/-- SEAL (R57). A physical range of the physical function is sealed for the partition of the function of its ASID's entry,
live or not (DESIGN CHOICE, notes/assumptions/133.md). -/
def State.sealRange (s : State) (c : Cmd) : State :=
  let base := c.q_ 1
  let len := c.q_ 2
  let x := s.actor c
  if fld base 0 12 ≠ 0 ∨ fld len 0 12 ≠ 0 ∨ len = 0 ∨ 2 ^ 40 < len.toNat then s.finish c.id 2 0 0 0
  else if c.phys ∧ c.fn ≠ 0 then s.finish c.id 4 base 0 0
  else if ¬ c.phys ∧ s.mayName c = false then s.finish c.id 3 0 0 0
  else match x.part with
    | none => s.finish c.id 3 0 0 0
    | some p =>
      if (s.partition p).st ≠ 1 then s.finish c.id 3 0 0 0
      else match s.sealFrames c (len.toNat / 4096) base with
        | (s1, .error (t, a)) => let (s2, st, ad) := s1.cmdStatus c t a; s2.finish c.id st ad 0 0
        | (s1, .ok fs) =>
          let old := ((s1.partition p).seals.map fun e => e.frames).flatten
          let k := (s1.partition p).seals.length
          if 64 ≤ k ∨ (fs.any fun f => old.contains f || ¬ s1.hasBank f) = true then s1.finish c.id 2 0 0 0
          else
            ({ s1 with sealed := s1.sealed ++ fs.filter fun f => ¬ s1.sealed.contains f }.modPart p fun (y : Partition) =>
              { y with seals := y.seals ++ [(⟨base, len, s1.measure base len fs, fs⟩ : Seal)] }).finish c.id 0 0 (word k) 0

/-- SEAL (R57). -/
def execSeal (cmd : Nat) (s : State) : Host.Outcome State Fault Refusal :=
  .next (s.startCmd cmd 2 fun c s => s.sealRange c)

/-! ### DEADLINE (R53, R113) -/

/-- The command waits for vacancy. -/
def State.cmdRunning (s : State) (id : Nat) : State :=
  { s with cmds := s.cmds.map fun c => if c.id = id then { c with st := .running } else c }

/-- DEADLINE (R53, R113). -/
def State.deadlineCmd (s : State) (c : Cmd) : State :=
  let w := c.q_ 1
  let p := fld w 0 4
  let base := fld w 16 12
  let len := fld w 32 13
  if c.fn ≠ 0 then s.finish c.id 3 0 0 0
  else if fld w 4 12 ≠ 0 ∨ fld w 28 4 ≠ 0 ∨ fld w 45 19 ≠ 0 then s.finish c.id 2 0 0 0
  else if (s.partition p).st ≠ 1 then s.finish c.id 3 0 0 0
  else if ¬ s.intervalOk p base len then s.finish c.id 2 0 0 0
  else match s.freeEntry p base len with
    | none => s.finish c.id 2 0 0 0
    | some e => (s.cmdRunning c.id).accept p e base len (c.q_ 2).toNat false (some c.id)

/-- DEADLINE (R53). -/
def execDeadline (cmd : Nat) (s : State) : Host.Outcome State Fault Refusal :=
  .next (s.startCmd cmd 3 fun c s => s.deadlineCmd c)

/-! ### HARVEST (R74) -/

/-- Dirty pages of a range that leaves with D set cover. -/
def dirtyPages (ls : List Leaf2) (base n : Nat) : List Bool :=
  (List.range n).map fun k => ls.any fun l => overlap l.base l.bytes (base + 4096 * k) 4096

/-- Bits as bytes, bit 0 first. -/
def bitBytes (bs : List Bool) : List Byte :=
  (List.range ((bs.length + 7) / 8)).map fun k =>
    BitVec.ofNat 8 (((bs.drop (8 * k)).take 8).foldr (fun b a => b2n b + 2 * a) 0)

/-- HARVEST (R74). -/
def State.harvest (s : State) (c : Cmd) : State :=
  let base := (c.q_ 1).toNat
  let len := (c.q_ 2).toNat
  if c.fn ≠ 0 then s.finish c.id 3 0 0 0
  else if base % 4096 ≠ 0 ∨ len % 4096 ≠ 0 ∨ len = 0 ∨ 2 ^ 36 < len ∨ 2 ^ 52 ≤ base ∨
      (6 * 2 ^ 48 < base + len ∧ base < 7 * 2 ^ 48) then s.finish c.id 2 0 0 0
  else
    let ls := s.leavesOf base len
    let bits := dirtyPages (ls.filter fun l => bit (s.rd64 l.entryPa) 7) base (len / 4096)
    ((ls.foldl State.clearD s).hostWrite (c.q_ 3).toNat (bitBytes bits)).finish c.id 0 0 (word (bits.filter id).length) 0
########
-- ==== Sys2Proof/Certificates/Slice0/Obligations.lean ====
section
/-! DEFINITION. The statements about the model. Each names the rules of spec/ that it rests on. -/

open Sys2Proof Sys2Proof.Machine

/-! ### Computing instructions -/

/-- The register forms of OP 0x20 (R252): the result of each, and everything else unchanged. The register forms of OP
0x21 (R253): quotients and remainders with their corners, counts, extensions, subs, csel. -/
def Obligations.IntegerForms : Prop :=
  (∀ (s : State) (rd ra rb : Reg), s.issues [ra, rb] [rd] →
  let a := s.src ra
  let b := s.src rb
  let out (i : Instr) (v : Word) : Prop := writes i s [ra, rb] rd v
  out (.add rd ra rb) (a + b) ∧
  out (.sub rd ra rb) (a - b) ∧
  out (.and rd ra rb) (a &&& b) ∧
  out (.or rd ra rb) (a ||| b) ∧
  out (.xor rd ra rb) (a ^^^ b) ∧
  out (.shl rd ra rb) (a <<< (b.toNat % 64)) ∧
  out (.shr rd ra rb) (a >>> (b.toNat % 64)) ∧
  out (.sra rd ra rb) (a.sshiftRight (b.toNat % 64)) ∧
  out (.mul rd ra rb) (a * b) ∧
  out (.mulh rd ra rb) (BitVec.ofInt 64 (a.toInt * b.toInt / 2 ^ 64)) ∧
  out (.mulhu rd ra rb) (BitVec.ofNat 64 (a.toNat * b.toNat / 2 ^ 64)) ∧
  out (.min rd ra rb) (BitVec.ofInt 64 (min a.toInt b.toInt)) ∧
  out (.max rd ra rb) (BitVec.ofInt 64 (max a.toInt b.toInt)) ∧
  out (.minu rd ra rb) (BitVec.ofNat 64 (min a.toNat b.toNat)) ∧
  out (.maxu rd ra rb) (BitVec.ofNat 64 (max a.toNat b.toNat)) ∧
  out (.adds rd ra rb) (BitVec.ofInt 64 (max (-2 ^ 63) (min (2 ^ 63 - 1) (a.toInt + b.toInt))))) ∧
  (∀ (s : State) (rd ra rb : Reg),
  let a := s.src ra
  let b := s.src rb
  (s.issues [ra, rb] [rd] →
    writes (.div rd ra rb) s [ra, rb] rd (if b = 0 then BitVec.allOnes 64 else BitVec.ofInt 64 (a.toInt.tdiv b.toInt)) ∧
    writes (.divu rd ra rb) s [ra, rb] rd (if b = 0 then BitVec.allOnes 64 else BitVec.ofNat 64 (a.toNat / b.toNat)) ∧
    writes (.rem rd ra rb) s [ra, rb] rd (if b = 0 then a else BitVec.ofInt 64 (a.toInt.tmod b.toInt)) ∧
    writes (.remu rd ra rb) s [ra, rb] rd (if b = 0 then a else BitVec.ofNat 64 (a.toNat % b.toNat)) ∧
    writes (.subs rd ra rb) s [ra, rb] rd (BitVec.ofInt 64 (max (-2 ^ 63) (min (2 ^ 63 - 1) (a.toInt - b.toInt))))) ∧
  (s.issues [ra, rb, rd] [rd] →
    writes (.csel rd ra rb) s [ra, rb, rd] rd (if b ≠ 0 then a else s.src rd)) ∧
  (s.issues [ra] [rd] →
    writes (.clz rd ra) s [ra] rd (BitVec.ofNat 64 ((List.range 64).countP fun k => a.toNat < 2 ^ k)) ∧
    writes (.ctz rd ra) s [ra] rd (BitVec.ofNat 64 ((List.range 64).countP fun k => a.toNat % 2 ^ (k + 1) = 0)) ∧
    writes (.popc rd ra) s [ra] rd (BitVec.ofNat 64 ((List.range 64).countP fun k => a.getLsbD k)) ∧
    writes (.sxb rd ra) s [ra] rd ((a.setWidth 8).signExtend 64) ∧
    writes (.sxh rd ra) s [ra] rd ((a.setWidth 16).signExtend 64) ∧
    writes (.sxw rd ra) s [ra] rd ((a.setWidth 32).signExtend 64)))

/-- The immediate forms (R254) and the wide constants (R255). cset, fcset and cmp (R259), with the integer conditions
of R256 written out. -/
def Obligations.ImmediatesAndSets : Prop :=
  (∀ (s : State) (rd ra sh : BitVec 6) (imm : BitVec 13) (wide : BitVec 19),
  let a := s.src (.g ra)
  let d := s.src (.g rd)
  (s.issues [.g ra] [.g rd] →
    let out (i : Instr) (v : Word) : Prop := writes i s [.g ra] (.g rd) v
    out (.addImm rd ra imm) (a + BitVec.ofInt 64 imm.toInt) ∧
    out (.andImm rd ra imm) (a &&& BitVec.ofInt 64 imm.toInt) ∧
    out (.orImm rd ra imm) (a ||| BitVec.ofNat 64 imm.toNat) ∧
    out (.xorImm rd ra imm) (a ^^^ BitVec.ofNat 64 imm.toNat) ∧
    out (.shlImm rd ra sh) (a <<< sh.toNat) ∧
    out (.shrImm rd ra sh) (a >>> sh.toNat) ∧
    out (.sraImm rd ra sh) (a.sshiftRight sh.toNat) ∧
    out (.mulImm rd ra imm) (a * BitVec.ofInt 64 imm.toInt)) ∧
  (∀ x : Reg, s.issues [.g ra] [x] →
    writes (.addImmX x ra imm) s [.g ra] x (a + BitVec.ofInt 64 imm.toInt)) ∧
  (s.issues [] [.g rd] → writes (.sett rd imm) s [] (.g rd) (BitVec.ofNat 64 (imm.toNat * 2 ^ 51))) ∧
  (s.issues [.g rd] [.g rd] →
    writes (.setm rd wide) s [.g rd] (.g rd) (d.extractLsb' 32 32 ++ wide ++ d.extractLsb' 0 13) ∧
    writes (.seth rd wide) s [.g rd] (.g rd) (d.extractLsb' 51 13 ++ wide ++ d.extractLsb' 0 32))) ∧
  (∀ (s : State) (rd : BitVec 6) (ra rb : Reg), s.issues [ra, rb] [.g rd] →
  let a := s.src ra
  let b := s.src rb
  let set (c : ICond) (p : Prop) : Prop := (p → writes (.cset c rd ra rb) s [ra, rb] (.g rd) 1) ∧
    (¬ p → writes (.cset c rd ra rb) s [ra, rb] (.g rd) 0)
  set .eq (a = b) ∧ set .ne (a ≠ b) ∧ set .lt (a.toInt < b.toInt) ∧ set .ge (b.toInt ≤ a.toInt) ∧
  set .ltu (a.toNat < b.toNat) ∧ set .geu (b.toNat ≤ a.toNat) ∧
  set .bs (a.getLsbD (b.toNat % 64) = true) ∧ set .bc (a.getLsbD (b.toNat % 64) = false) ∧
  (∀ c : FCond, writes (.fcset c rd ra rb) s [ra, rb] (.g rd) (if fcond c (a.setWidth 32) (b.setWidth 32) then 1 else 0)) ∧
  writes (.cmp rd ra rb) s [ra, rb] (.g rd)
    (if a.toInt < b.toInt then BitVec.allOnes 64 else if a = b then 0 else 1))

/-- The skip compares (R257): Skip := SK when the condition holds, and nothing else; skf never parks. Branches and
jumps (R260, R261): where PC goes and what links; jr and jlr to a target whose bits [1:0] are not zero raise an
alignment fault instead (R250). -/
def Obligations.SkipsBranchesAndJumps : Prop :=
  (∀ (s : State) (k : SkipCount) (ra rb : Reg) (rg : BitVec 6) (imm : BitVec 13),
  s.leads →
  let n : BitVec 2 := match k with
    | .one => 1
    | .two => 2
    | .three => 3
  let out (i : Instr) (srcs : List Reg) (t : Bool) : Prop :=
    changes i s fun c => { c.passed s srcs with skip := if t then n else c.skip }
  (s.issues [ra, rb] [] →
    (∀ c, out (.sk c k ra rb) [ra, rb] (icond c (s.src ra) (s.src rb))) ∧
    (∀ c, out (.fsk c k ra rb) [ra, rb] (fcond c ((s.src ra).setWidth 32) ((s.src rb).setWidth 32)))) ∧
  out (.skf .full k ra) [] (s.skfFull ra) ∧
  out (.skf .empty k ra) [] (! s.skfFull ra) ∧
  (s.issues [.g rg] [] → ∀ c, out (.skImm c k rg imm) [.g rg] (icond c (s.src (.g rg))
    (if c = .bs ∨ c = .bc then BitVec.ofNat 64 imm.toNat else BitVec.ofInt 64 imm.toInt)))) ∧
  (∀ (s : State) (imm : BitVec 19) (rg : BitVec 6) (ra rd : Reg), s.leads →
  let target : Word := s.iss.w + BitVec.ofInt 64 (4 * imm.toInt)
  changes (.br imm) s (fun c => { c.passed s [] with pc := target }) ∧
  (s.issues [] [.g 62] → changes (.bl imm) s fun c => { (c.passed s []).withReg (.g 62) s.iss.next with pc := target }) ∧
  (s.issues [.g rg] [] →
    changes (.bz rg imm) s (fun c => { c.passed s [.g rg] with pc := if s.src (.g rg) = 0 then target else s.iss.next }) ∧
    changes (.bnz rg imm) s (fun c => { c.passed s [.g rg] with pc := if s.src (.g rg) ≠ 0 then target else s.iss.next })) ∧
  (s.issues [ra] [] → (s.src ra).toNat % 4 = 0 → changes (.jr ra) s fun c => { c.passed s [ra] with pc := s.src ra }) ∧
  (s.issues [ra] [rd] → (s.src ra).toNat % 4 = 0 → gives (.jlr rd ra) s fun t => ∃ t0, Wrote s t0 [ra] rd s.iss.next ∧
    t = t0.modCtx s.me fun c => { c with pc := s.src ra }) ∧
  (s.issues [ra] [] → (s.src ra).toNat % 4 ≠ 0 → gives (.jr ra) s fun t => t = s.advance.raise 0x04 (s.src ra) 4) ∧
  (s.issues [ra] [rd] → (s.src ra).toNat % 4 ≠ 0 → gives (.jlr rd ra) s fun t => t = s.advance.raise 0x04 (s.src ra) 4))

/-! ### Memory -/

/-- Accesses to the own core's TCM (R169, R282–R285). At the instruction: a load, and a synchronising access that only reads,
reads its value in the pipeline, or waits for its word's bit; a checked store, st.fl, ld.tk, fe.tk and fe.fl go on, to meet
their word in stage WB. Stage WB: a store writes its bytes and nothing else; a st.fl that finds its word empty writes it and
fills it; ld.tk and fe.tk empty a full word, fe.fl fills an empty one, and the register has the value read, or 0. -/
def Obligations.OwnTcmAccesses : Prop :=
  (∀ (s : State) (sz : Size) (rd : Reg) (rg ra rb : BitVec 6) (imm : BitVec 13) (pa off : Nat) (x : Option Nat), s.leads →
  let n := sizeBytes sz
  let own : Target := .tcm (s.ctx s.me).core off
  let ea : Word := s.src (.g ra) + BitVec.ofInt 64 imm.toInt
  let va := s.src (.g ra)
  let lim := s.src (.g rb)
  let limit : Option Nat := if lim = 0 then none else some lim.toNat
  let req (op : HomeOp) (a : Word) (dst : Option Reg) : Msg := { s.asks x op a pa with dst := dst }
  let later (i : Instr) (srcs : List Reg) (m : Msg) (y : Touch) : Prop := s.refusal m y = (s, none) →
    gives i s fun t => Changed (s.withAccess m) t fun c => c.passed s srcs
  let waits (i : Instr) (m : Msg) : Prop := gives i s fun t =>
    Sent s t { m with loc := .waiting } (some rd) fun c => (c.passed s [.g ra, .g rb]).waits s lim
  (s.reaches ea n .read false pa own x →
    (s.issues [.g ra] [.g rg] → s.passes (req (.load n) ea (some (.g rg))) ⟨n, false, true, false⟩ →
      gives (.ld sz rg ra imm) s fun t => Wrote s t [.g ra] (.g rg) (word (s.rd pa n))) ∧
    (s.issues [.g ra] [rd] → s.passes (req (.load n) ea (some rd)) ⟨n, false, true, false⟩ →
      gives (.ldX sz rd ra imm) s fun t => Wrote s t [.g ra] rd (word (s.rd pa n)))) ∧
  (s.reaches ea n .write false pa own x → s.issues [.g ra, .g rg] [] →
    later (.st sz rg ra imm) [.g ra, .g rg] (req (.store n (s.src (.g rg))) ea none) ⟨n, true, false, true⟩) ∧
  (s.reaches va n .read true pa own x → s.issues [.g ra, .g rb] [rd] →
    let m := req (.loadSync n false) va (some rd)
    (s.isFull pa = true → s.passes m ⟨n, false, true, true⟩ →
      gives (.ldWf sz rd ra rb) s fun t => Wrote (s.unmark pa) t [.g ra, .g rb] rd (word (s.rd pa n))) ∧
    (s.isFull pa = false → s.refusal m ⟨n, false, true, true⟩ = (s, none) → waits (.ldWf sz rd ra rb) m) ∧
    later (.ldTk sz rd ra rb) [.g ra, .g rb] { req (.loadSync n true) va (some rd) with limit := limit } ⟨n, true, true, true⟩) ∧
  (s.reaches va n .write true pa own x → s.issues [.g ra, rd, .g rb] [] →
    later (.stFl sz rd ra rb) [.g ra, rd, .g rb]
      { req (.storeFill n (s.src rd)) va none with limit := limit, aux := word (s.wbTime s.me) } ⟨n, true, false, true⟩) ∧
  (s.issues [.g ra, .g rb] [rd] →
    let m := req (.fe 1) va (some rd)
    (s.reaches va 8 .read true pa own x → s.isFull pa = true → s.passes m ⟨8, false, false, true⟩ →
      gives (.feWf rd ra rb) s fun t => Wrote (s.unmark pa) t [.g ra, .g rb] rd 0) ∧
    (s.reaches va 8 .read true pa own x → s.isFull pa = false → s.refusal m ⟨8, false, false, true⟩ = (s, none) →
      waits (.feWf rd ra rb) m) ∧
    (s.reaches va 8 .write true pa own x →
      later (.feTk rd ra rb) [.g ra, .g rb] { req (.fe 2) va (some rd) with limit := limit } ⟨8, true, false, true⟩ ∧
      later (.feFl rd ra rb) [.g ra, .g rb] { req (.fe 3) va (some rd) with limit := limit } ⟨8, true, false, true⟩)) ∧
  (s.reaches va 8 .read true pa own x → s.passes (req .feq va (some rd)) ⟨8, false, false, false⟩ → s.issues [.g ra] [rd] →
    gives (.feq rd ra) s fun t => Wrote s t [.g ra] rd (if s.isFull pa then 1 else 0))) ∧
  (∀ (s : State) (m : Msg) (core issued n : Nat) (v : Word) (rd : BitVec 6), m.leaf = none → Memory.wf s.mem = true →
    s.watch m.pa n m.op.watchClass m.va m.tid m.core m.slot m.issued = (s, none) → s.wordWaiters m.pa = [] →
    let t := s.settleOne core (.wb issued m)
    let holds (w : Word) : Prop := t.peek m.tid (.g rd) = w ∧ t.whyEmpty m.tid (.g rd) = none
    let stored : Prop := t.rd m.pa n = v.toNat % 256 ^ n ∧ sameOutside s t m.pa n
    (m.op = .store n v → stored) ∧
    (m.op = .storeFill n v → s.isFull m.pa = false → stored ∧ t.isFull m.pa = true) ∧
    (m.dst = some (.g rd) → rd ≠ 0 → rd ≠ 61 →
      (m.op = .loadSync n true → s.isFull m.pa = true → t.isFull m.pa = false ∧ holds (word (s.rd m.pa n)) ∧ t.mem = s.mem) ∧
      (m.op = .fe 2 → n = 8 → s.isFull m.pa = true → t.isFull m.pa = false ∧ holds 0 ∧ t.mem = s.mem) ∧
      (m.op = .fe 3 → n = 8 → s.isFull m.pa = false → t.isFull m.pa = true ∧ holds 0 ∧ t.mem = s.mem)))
########
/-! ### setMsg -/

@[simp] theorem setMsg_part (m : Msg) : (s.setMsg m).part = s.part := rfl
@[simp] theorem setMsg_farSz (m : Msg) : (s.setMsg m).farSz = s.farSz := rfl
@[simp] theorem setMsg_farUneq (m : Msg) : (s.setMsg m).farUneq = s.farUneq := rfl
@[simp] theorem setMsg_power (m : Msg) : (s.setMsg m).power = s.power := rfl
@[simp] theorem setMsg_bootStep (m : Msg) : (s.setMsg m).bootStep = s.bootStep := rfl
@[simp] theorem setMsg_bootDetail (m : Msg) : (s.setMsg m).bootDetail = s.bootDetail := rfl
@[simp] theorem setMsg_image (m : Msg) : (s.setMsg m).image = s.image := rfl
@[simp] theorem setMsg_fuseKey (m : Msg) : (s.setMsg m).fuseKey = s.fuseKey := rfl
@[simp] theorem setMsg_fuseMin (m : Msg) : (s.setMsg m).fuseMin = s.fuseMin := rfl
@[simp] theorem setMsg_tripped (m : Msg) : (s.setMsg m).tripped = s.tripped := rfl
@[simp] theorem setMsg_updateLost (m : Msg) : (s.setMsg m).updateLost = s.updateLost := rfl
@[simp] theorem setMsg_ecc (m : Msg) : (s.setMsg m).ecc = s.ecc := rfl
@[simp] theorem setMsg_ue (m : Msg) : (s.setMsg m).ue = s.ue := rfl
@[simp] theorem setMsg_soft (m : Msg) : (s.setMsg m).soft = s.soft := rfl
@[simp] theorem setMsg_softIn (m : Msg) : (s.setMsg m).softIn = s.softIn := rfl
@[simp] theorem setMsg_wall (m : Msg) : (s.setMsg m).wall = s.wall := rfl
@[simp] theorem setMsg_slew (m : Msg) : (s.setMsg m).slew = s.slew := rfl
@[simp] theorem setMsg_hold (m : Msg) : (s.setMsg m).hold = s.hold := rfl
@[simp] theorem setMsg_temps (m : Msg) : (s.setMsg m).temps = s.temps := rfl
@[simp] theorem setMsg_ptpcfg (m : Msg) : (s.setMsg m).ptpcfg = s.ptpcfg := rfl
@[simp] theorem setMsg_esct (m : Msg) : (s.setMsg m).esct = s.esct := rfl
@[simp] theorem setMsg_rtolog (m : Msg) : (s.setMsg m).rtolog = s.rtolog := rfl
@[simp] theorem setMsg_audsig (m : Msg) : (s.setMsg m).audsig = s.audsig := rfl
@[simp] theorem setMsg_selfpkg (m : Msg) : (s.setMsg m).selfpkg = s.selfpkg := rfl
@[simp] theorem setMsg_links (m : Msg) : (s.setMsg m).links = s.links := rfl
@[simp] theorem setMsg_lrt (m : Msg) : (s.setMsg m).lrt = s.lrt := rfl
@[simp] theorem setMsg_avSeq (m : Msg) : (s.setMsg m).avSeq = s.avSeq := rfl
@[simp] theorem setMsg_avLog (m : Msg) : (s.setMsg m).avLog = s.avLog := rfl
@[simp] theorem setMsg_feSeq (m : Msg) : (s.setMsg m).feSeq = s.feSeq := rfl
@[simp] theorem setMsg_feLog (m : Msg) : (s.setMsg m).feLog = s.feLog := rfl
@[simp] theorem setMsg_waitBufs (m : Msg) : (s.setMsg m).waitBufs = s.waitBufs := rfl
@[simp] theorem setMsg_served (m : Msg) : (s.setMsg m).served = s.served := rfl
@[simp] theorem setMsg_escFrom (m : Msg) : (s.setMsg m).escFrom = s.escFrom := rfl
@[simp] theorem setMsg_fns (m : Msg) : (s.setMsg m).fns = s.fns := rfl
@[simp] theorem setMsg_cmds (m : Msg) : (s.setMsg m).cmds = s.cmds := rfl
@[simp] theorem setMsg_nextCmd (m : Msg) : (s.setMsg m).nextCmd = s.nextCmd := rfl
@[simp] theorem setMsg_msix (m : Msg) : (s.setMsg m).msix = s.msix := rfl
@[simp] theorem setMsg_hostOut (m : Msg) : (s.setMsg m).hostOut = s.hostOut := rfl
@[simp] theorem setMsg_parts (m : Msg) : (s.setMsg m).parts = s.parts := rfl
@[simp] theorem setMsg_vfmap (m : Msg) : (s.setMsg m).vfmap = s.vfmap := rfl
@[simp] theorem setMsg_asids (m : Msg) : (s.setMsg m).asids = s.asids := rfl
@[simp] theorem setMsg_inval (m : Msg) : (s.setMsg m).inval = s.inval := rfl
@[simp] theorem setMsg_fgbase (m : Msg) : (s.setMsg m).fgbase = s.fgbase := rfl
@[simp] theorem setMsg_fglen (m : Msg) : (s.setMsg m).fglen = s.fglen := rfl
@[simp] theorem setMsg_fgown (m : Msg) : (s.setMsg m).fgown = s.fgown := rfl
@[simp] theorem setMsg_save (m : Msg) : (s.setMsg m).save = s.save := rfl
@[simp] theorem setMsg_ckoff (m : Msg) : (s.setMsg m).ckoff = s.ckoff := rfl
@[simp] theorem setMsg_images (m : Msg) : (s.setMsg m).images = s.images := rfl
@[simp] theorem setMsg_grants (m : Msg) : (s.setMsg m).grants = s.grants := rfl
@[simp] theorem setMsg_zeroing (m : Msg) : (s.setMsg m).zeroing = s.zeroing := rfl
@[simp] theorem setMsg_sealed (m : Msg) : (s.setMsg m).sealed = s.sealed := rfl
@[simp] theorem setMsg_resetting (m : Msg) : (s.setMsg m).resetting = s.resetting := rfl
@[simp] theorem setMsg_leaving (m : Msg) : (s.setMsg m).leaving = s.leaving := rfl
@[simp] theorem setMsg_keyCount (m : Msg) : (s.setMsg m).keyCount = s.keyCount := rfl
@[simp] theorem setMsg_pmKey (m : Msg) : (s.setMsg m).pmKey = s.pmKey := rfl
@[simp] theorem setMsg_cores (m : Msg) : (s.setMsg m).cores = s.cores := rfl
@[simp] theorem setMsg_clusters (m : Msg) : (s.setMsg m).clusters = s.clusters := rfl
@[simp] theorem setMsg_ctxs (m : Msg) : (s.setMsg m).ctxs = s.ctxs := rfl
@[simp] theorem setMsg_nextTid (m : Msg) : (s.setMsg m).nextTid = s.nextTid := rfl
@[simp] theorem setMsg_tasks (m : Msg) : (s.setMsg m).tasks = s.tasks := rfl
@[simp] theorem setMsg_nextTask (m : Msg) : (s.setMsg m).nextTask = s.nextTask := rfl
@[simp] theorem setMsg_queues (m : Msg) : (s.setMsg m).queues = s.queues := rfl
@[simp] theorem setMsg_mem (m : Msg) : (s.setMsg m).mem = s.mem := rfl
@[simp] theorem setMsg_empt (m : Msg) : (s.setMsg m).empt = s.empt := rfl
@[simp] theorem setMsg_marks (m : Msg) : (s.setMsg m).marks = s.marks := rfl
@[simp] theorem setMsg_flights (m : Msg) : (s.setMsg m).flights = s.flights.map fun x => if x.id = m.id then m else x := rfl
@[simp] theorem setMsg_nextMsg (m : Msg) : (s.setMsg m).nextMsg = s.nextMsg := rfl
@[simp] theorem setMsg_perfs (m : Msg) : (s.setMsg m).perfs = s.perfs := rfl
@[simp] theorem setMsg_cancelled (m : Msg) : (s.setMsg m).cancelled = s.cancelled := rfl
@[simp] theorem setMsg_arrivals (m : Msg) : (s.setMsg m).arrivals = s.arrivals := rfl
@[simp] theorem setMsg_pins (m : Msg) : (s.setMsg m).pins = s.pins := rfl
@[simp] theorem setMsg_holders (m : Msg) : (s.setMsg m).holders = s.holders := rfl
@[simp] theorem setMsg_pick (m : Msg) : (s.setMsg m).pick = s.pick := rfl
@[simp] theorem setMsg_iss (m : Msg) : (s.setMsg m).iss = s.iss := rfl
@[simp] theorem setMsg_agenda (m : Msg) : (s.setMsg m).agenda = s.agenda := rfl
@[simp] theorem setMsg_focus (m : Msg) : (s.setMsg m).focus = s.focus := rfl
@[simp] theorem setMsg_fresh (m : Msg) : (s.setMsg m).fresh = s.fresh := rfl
########
* **Brief**: Nothing beyond a number is expected: count the lines of the material that hold the string "fcset".

* **Result of the task**: 2